Giro nimmt jene erheiternde Atmosphäre auf, welche man von E Nacht lang Füürland (Klopfenstein, Legnazzi, 1982) noch in Erinnerung hat. Chrige flüchtet vor dem grüblerisch und zwängerisch räsonnierenden Andy zusammen mit ihrer Freundin Lisa nach Italien, wo sie sich in den tatkräftigen und bedenkenlos agierenden Jungkaufmann Carlo verliebt. Giro macht aus der Feriengeschichte nun kein Drama über Beziehungs- und Problemflucht, sondern benützt die einfache Exposition für eine gelungene, leichte Komödie, für eine kleine, alltägliche Geschichte mit unvermitteltem und offenem Ende. Die Stärke der Berner Filmergruppe liegt zweifellos im leichtfüssigen Entwerfen von auf den ersten Blick identifizierbaren und einsehbaren, den Alltag treffend und ironisierend aufnehmenden Situationen. Mit einem nicht selbstverständlichen Mut zur karikierenden Darstellung werden die Figuren mit wenigen, unverwechselbaren Zügen skizziert. Der befreienden, unterhaltenden Wirkung, die davon ausgeht, läuft allerdings der zuweilen etwas biedere Humor, der alles, was an Ernsthaftigkeit in der Luft läge in der Unverbindlichkeit ertränkt, entgegen. Beharrlich hält Giro den heiteren Ton der Ferienidylle und übergeht andere Klänge als Störungen konsequent.

So findet Lisa, welche ihrer Freundin Chrige auf der Hand liegende Fragen stellt, kaum Gehör.
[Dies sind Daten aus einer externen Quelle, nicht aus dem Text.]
-- ==== Sys2Proof/Laws/Trace.lean ====
section
/-! SUPPORT. What an operation is made of. `Micro i` lists the single actions SEQ and FCTL take during the
operation `i` (00_scope.md R12); every execution that answers a next state is a sequence of them from the
state with the operands latched. A property that every action keeps is kept by the operation: no proof of a
frame or of an invariant needs to unfold one. -/

namespace Sys2Proof.Machine

/-- The operation programs cells. -/
def programs : Instr → Prop
  | .wrhw _ _ => True
  | .wrpg _ => True
  | _ => False

/-- The operation erases a page. -/
def erases : Instr → Prop
  | .erpg _ => True
  | .wrpg _ => True
  | _ => False

theorem programs_wrhw (a : Word) (h : Half) : programs (.wrhw a h) := trivial

theorem programs_wrpg (a : Word) : programs (.wrpg a) := trivial

theorem erases_erpg (a : Word) : erases (.erpg a) := trivial

theorem erases_wrpg (a : Word) : erases (.wrpg a) := trivial

/-- One action during the operation `i`. -/
inductive Micro (i : Instr) : State → State → Prop where
  | clock (s : State) : i = .init → Micro i s { s with crcen := true }
  | key (v : Word) (s : State) : i = .init ∨ i = .unlock → Micro i s (keyWrite v s)
  | lock (s : State) : i = .lock → Micro i s (setLock s)
  | pgOn (s t : State) : programs i → setPg s = .next t → Micro i s t
  | pgOff (s : State) : programs i → Micro i s (clrPg s)
  | perOn (s t : State) : erases i → setPer s = .next t → Micro i s t
  | perOff (s : State) : erases i → Micro i s (clrPer s)
  | addr (s : State) : erases i → Micro i s (writeAr s.a s)
  | start (s t : State) : erases i → setStrt s = .next t → Micro i s t
  | write (a : Nat) (v : Half) (s t : State) : programs i → flashWrite16 a v s = .next t → Micro i s t
  | complete (s : State) : programs i ∨ erases i → s.srBsy = true → s.pend ≠ .none →
      Micro i s (fctlComplete (usePoll s))
  | poll (p : Pos) (s : State) : programs i ∨ erases i → s.srBsy = true →
      Micro i s { usePoll s with pos := p }
  | draw (s : State) : s.srBsy = true → Micro i s { s with draws := s.draws + 1 }
  | index (n : Nat) (s : State) : Micro i s { s with idx := n }
  | buffer (j : Nat) (h : Half) (s : State) : (∃ a, i = .rdpg a) →
      Micro i s { s with pbuf := writeHalf s.pbuf j h }
  | crcReset (s : State) : (∃ a, i = .pgcrc a) → Micro i s (crcReset s)
  | crcWrite (x : Word) (s : State) : (∃ a, i = .pgcrc a) → Micro i s (crcWrite x s)
  | done (v : Word) (s : State) : Micro i s (doneOp v s)
  | fail (e : ErrCode) (s : State) : Micro i s (failOp e s)

/-- A sequence of actions. -/
inductive Trace (i : Instr) (s : State) : State → Prop where
  | refl : Trace i s s
  | tail {t u : State} : Trace i s t → Micro i t u → Trace i s u

theorem Trace.trans {i : Instr} {s t u : State} (h : Trace i s t) (h' : Trace i t u) : Trace i s u := by
  induction h' with
  | refl => exact h
  | tail _ hm ih => exact ih.tail hm
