/-- `n` steps look at the top `n` bits only. -/
theorem crcShifts_xor {n : Nat} {d : Word} (hd : ∀ i, 32 ≤ i + n → d.getLsbD i = false) (poly c : Word) :
    crcShifts poly n (c ^^^ d) = crcShifts poly n c ^^^ d <<< n := by
  induction n generalizing c d with
  | zero => rw [crcShifts, crcShifts, BitVec.shiftLeft_zero]
  | succ n ih =>
    have hnext : ∀ i, 32 ≤ i + n → (d <<< 1).getLsbD i = false := by
      intro i hi
      rw [BitVec.getLsbD_shiftLeft]
      by_cases h0 : i < 1
      · rw [decide_eq_true h0, Bool.not_true, Bool.and_false, Bool.false_and]
      · rw [hd (i - 1) (by omega), Bool.and_false]
    rw [crcShifts, crcShifts, crcShift_xor (hd 31 (by omega)), ih hnext, ← BitVec.shiftLeft_add, Nat.add_comm 1 n]

/-- Byte `j` of a word from the top, the order in which the accumulator takes them. -/
def wordByte (x : Word) (j : Nat) : Byte := x.extractLsb' (24 - 8 * j) 8

theorem wordByte_shiftLeft (x : Word) {j : Nat} (hj : j < 3) : wordByte (x <<< 8) j = wordByte x (j + 1) := by
  apply BitVec.eq_of_getLsbD_eq
  intro i hi
  have hrange : 24 - 8 * j + i < 32 ∧ ¬ 24 - 8 * j + i < 8 := by omega
  have hbit : 24 - 8 * j + i - 8 = 24 - 8 * (j + 1) + i := by omega
  simp only [wordByte, BitVec.getLsbD_extractLsb', BitVec.getLsbD_shiftLeft, hrange, hbit, decide_true,
    decide_false, Bool.not_false, Bool.true_and]

/-- A word is its top byte and the 24 bits below it. -/
theorem topByte_xor_rest (x : Word) :
    x = (wordByte x 0).setWidth 32 <<< 24 ^^^ (x.setWidth 24).setWidth 32 := by
  apply BitVec.eq_of_getLsbD_eq
  intro i hi
  by_cases h : i < 24
  · simp [h, hi]
  · simp [wordByte, h, hi, show i - 24 < 8 by omega, show 24 + (i - 24) = i by omega]

/-- Eight steps take the top byte of a word into the accumulator and bring the next byte to the top. -/
theorem crcShifts_eight (poly c x : Word) :
    crcShifts poly 8 (c ^^^ x) = crcByte poly false c (wordByte x 0) ^^^ x <<< 8 := by
  have hrest : ∀ i, 32 ≤ i + 8 → ((x.setWidth 24).setWidth 32).getLsbD i = false := by
    intro i hi
    simp [show ¬ i < 24 by omega]
  have hshift : (x.setWidth 24).setWidth 32 <<< 8 = x <<< 8 := by
    apply BitVec.eq_of_getLsbD_eq
    intro i hi
    simp [show i - 8 < 24 by omega, show i - 8 < 32 by omega]
  calc crcShifts poly 8 (c ^^^ x)
    _ = crcShifts poly 8 (c ^^^ (wordByte x 0).setWidth 32 <<< 24 ^^^ (x.setWidth 24).setWidth 32) := by
      rw [BitVec.xor_assoc, ← topByte_xor_rest]
    _ = crcByte poly false c (wordByte x 0) ^^^ x <<< 8 := by
      rw [crcShifts_xor hrest, hshift]
      rfl

/-- The bytes of a word, the top one first. -/
def wordBytes (x : Word) : List Byte := [wordByte x 0, wordByte x 1, wordByte x 2, wordByte x 3]

theorem extractByte_append {n : Nat} (x : BitVec n) (b : Byte) (k : Nat) :
    (x ++ b).extractLsb' (k + 8) 8 = x.extractLsb' k 8 := by
  rw [BitVec.extractLsb'_append_eq_of_le (Nat.le_add_left 8 k), Nat.add_sub_cancel]

theorem wordBytes_append (b0 b1 b2 b3 : Byte) : wordBytes (b0 ++ b1 ++ b2 ++ b3) = [b0, b1, b2, b3] := by
  have h0 : wordByte (b0 ++ b1 ++ b2 ++ b3) 0 = b0 :=
    calc wordByte (b0 ++ b1 ++ b2 ++ b3) 0
      _ = (b0 ++ b1 ++ b2).extractLsb' 16 8 := extractByte_append _ b3 16
      _ = (b0 ++ b1).extractLsb' 8 8 := extractByte_append _ b2 8
      _ = b0 := BitVec.extractLsb'_append_eq_left
  have h1 : wordByte (b0 ++ b1 ++ b2 ++ b3) 1 = b1 :=
    calc wordByte (b0 ++ b1 ++ b2 ++ b3) 1
      _ = (b0 ++ b1 ++ b2).extractLsb' 8 8 := extractByte_append _ b3 8
      _ = (b0 ++ b1).extractLsb' 0 8 := extractByte_append _ b2 0
      _ = b1 := BitVec.extractLsb'_append_eq_right
  have h2 : wordByte (b0 ++ b1 ++ b2 ++ b3) 2 = b2 :=
    calc wordByte (b0 ++ b1 ++ b2 ++ b3) 2
      _ = (b0 ++ b1 ++ b2).extractLsb' 0 8 := extractByte_append _ b3 0
      _ = b2 := BitVec.extractLsb'_append_eq_right
  have h3 : wordByte (b0 ++ b1 ++ b2 ++ b3) 3 = b3 := BitVec.extractLsb'_append_eq_right
  rw [wordBytes, h0, h1, h2, h3]

/-- The 32 steps on a word are 8 steps on each of its bytes. -/
theorem crcStep_eq_crcBytes (poly acc x : Word) :
    crcStep poly acc x = (wordBytes x).foldl (crcByte poly false) acc := by
  have hend : x <<< 8 <<< 8 <<< 8 <<< 8 = 0#32 := by
    rw [← BitVec.shiftLeft_add, ← BitVec.shiftLeft_add, ← BitVec.shiftLeft_add,
      BitVec.shiftLeft_eq_zero (by decide)]
  rw [crcStep, crcShifts_add poly 24 8, crcShifts_add poly 16 8, crcShifts_add poly 8 8]
  simp only [crcShifts_eight, wordByte_shiftLeft, hend, BitVec.xor_zero, wordBytes, List.foldl_cons, List.foldl_nil,
    Nat.reduceLT, Nat.reduceAdd]

/-! ### Words and bytes of a page -/

/-- The byte that is fed for `b` (R140, R145). -/
def fedByte (reflectIn : Bool) (b : Byte) : Byte := if reflectIn then rev8 b else b

theorem condIn_eq_append (reflectIn : Bool) (b0 b1 b2 b3 : Byte) :
    condIn reflectIn (halfOf b0 b1) (halfOf b2 b3) =
      fedByte reflectIn b0 ++ fedByte reflectIn b1 ++ fedByte reflectIn b2 ++ fedByte reflectIn b3 := by
  cases reflectIn
  · exact condIn_false b0 b1 b2 b3
  · exact condIn_true b0 b1 b2 b3

theorem foldl_crcByte_map_fedByte (poly acc : Word) (reflectIn : Bool) (bs : List Byte) :
    (bs.map (fedByte reflectIn)).foldl (crcByte poly false) acc = bs.foldl (crcByte poly reflectIn) acc :=
  List.foldl_map

/-- Four bytes in address order, starting at `a`. -/
theorem map_readByte_range'_four (m : Memory) (a k : Nat) :
    (List.range' k 4).map (fun j => readByte m (a + j)) =
      [readByte m (a + k), readByte m (a + k + 1), readByte m (a + k + 2), readByte m (a + k + 2 + 1)] := by
  simp [List.range'_succ, Nat.add_assoc]

/-- One word of the page is its four bytes in address order. -/
theorem crcStep_pageWord (poly acc : Word) (reflectIn : Bool) (m : Memory) (a k : Nat) :
    crcStep poly acc (pageWord reflectIn m a k) =
      ((List.range' (4 * k) 4).map fun j => readByte m (a + j)).foldl (crcByte poly reflectIn) acc := by
  rw [pageWord, readHalf, readHalf, condIn_eq_append, crcStep_eq_crcBytes, wordBytes_append,
    map_readByte_range'_four, ← foldl_crcByte_map_fedByte poly acc reflectIn]
  rfl

/-- The first `n` words of the page are its first `4 * n` bytes (R145). -/
theorem foldl_crcStep_pageWords (poly acc : Word) (reflectIn : Bool) (m : Memory) (a n : Nat) :
    ((List.range' 0 n).map (pageWord reflectIn m a)).foldl (crcStep poly) acc =
      ((List.range' 0 (4 * n)).map fun j => readByte m (a + j)).foldl (crcByte poly reflectIn) acc := by
  induction n with
  | zero => rfl
  | succ n ih =>
    rw [Nat.mul_succ, ← List.range'_append_1, ← List.range'_append_1, List.map_append, List.map_append,
      List.foldl_append, List.foldl_append, ih, Nat.zero_add, Nat.zero_add]
    exact crcStep_pageWord poly _ reflectIn m a n

/-! ### `PGCRC` -/

/-- Settles O51: the loop takes the words of the page into the accumulator, which is the byte-wise CRC of the page's
bytes. -/
theorem pgcrcIsTheBytewiseCrc : Obligations.PgcrcIsTheBytewiseCrc := by
  intro s a hacc hb hen ha hi
  obtain ⟨-, -, -, hwords, -⟩ := wf_geometry hacc.1
  have hloop := crcWords_spec (s := startIdx (crcReset (started (.pgcrc a) s))) hb (pageWords s.cfg)
  have hcrc := foldl_crcStep_pageWords s.cfg.poly s.cfg.crcInit s.cfg.reflectIn s.flash a.toNat (pageWords s.cfg)
  rw [hwords, ← List.range_eq_range' (n := s.cfg.pageSize)] at hcrc
  have hclock : (!(started (.pgcrc a) s).crcen) = false := congrArg not hen
  refine ⟨0 + pageWords s.cfg, ?_⟩
  rw [exec_pgcrc hacc, pageOp_of_inside (s := started _ s) (pageAligned_iff.mpr ha) hi, hclock,
    if_neg Bool.false_ne_true]
  refine (congrArg (fun t => Host.Outcome.next (endPgcrc t)) hloop).trans ?_
  rw [bytewiseCrc, pageBytes, ← hcrc]
  rfl

end Sys2Proof.Machine
end

section
/-! The errors an operation reports (60_exceptions.md R157 to R162) and the one that never answers (R168, R191). An
operation ends by `done` or by `fail`; each of its parts fails with the errors of that part only (`FailsOnlyWith`), and
what is put together from parts with the errors of those. With a stuck FCTL no poll ever lets a part go on. -/

namespace Sys2Proof.Machine

/-! ### The errors of the parts -/

/-- If the operation has ended with an error, its code is that of one of `es`. -/
def Reports (es : List ErrCode) (t : State) : Prop :=
  t.run = false → t.ok = false → ∃ e ∈ es, t.err = errBits e

/-- A part of an operation that runs ends it, if it does so with an error, with one of `es`. -/
def FailsOnlyWith (es : List ErrCode) (part : State → Host.Outcome State Fault Refusal) : Prop :=
  ∀ s, s.run = true → Yields (Reports es) (part s)

theorem yields_refused {Q : State → Prop} {r : Refusal} : Yields Q (.refused r) := by
  rintro _ ⟨⟩

theorem yields_fault {Q : State → Prop} {r : Fault} : Yields Q (.fault r) := by
  rintro _ ⟨⟩

@[simp] theorem flashRead16_run (a : Nat) (s : State) : (flashRead16 a s).2.run = s.run := by
  rcases flashRead16_state a s with e | e <;> rw [e]

@[simp] theorem eraseScan_run (n : Nat) (s : State) : (eraseScan n s).2.run = s.run := by
  induction n generalizing s with
  | zero => rfl
  | succ n ih =>
    unfold eraseScan
    split
    · simp [ih]
    · simp

theorem setPg_run {s t : State} (h : setPg s = .next t) : t.run = s.run := by
  obtain ⟨b, rfl⟩ := setPg_frame h
  rfl

theorem setPer_run {s t : State} (h : setPer s = .next t) : t.run = s.run := by
  obtain ⟨b, rfl⟩ := setPer_frame h
  rfl

theorem setStrt_run {s t : State} (h : setStrt s = .next t) : t.run = s.run := by
  obtain ⟨b, p, c, rfl⟩ := setStrt_frame h
  rfl

theorem flashWrite16_run {a : Nat} {v : Half} {s t : State} (h : flashWrite16 a v s = .next t) :
    t.run = s.run := by
  obtain ⟨p, c, rfl⟩ := flashWrite16_frame h
  rfl

section Parts

variable {es : List ErrCode} {e : ErrCode} {s : State} {rest : State → Host.Outcome State Fault Refusal}

theorem reports_doneOp (v : Word) (s : State) : Reports es (doneOp v s) := nofun

theorem reports_failOp (he : e ∈ es) (s : State) : Reports es (failOp e s) := fun _ _ => ⟨e, he, rfl⟩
Wäre sie, die gerade dadurch interessant wird, dass sie sich nicht ständig zur Heiterkeit zwingt, ernster genommen worden, hätte Giro eine Aussage dazugewonnen, die in der Erinnerung den schnellebigen Witz überdauerte. So aber bleibt Giro als liebenswürdige Feriengeschichte haften, als eine Komödie, die gut und völlig unnütz und belanglos unterhält.

Peter Schneider
Keine Kurzbio vorhanden.
(Stand: 2020)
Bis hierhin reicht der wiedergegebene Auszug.